Pada penelitian ini, panas buangan kondensor yang akan dimanfaatkan sebagai sumber energi untuk melakukan pengeringan. Prinsip kerja pengering pompa kalor diilustrasikan seperti Gambar 2. 11. Pompa kalor melalui kondensor memberikan panas kepada aliran udara luar. Proses ini akan menghasilkan udara panas dan kering. Udara ini akan dimasukkan ke dalam ruang pengering dan berinteraksi dengan bahan yang akan akan dimasukkan ke dalam ruang pengering dan berinteraksi dengan bahan yang akan dikeringkan. Seperti yang ditunjukkan gambar, panas yang dikeluarkan oleh kondensor dimanfaatkan untuk menguapkan air dari suatu bahan. Udara panas dari kondensor dialirkan ke ruang pengeringan, selanjutnya udara hasil pengeringan menjadi lembab (basah). Udara sisa ini akan dibuang ke lingkungan. Sementara sisi evaporator tidak akan diganggu atau tetap melakukan fungsi refrigerasi.

Gambar 2.11 Siklus pengering dengan sistem pompa kalor.

Karakteristik penting dari sebuah pompa kalor adalah bahwa jumlah panas yang dapat ditransfer lebih besar daripada energi yang diperlukan untuk menggerakkan siklus. Perbandingan antara panas yang dapat diserap dan energi yang dibutuhkan dikenal dengan Coefficient of Performance (COP). Energi Listrik yang digunakan untuk menggerakkan pompa kalor yang digunakan untuk memanaskan lingkungan beriklim sedang biasanya memiliki COP 3,5 pada kondisi desain. Ini berarti bahwa untuk setiap1 kWh listrik yang digunakan untuk menggerakkan pompa kalor akan dapat ditarik panas di evaporator sebesar 3,5 kWh (Brown 2009). Kemudian gabungan panas ini, sebesara 4,5 kWh, akan dibuang di kondensor berupa panas sisa atau buangan.

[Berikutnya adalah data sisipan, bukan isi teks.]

/-- The engine state and phase the loaded plan and front give (R187). -/
def State.tableState (s : State) : EngineState × Phase :=
  if !s.planInstalled then (.idle, s.mover.phase)
  else match s.mover.phase with
    | .none => (.idle, .none)
    | .migrate =>
      if s.mover.front < s.growthEnd then (.running, .migrate)
      else if s.mover.front < s.rows then (.settling, .settle)
      else (.closing, .migrate)
    | .settle => if s.mover.front < s.rows then (.settling, .settle) else (.closing, .settle)
    | .rebuild => if s.plan.incomingLost || s.rows ≤ s.mover.front then (.closing, .rebuild) else (.running, .rebuild)
    | .form => if s.mover.front < s.rows then (.running, .form) else (.closing, .form)

/-- Whether the chosen label recorded a position as missing (R187). -/
def Label.recorded (l : Label) (i : LayoutId) (pos : Nat) : Bool :=
  match l.layouts.find? (·.id == i) with
  | none => false
  | some x => (x.entries[pos]?).any (fun e => e.missing || e.member.isNone)

/-- The layouts with a newly missing position (R187). -/
def State.newlyMissing (s : State) : List Layout :=
  match s.asm.chosen with
  | none => []
  | some l =>
    s.plan.layouts.filter (fun x => (List.range x.n).any (fun p =>
      s.missing x p && !l.recorded x.id p && !(l.incoming.any (·.record.q == p))))

/-- The volume state at the end of assembly (R187, R168). -/
def State.endVolume (s : State) : VolumeState :=
  if s.planInstalled && s.activeKind == .form then .forming else volumeOf s.counts

/-- The end of assembly (R187). -/
def endAssembly (s : State) : State :=
  let lost := s.asm.incomingLost || (s.plan.incoming.any (fun i => (s.bay i.slot).role == .failed))
  let s := { s with plan := { s.plan with incomingLost := lost } }
  let r := s.tableState
  let news := s.newlyMissing
  let counts := s.counts
  let s := { s with
    mover := { s.mover with phase := r.2 }
    ctl :=
      { s.ctl with
        volume := s.endVolume, state := r.1, latch := false, lastReport := counts, lastTolerance := s.tolerance }
    asm := { s.asm with stage := .idle } }
  let s := if news.isEmpty then s else raise .memberLost s
  let beyond := news.any (fun l => s.tolerance < s.missingCount l)
  let s := if beyond && r.1 != .idle then
      raise .engineSuspended
        { s with ctl :=
          { s.ctl with
            state := .suspended, saved := some r.1, latch := true, cause := .memberLost,
            faultLayout := firstExceeding s.tolerance counts } }
    else s
  takePages s

/-- Assembly ends when the assembly label and every table copy have ended (R186, R187). -/
def ruleAssemblyEnd (s : State) : Option State :=
  if s.asm.stage == .label && s.asm.labelDone && s.asm.copies == 0 then some (endAssembly s) else none

end Sys2Proof.Machine
end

Beberapa peneliti telah melaporkan penelitian yang berhubungan dengan pompa kalor untuk pengeringan beberapa produk. Hii, dkk (2010) melakukan pengeringan biji kakao menggunakan sistem pompa kalor yang beroperasi pada temperatur dan humiditas rendah. Hasil pengeringan ini mampu meningkatkan mutu (pH, warna dan aroma) dibanding sampel komersial dari negara-negara produsen kakao.

P. Suntivarakorn dkk (2010) melakukan penelitian kajian pengering pakaian dengan menggunakan panas sisa dari Air Conditioner (AC) dengan kapasitas 12.648 Btu/h. Luas ruang pengeringan 0,5 x 1,0 m2. Percobaan

dilakukan dalam 2 aspek yaitu pengeringan pakaian dengan dan tanpa kipas tambahan dan hasilnya adalah laju pengeringan 2,26 kg/jam dan 1,1 kg/jam.

2.6 Analisis Performansi Pengering Pompa Kalor

Kajian tentang performansi suatu unit pengering system pompa kalor dapat dianalisis dengan cara menghitung beberapa parameter performansi, seperti: efisiensi pengeringan, nilai laju ekstraksi air spesifik, konsumsi energi spesifik, laju pengeringan kinerja dari pompa kalor (COP) dan kinerja dari sistem kompresi uap hybrid.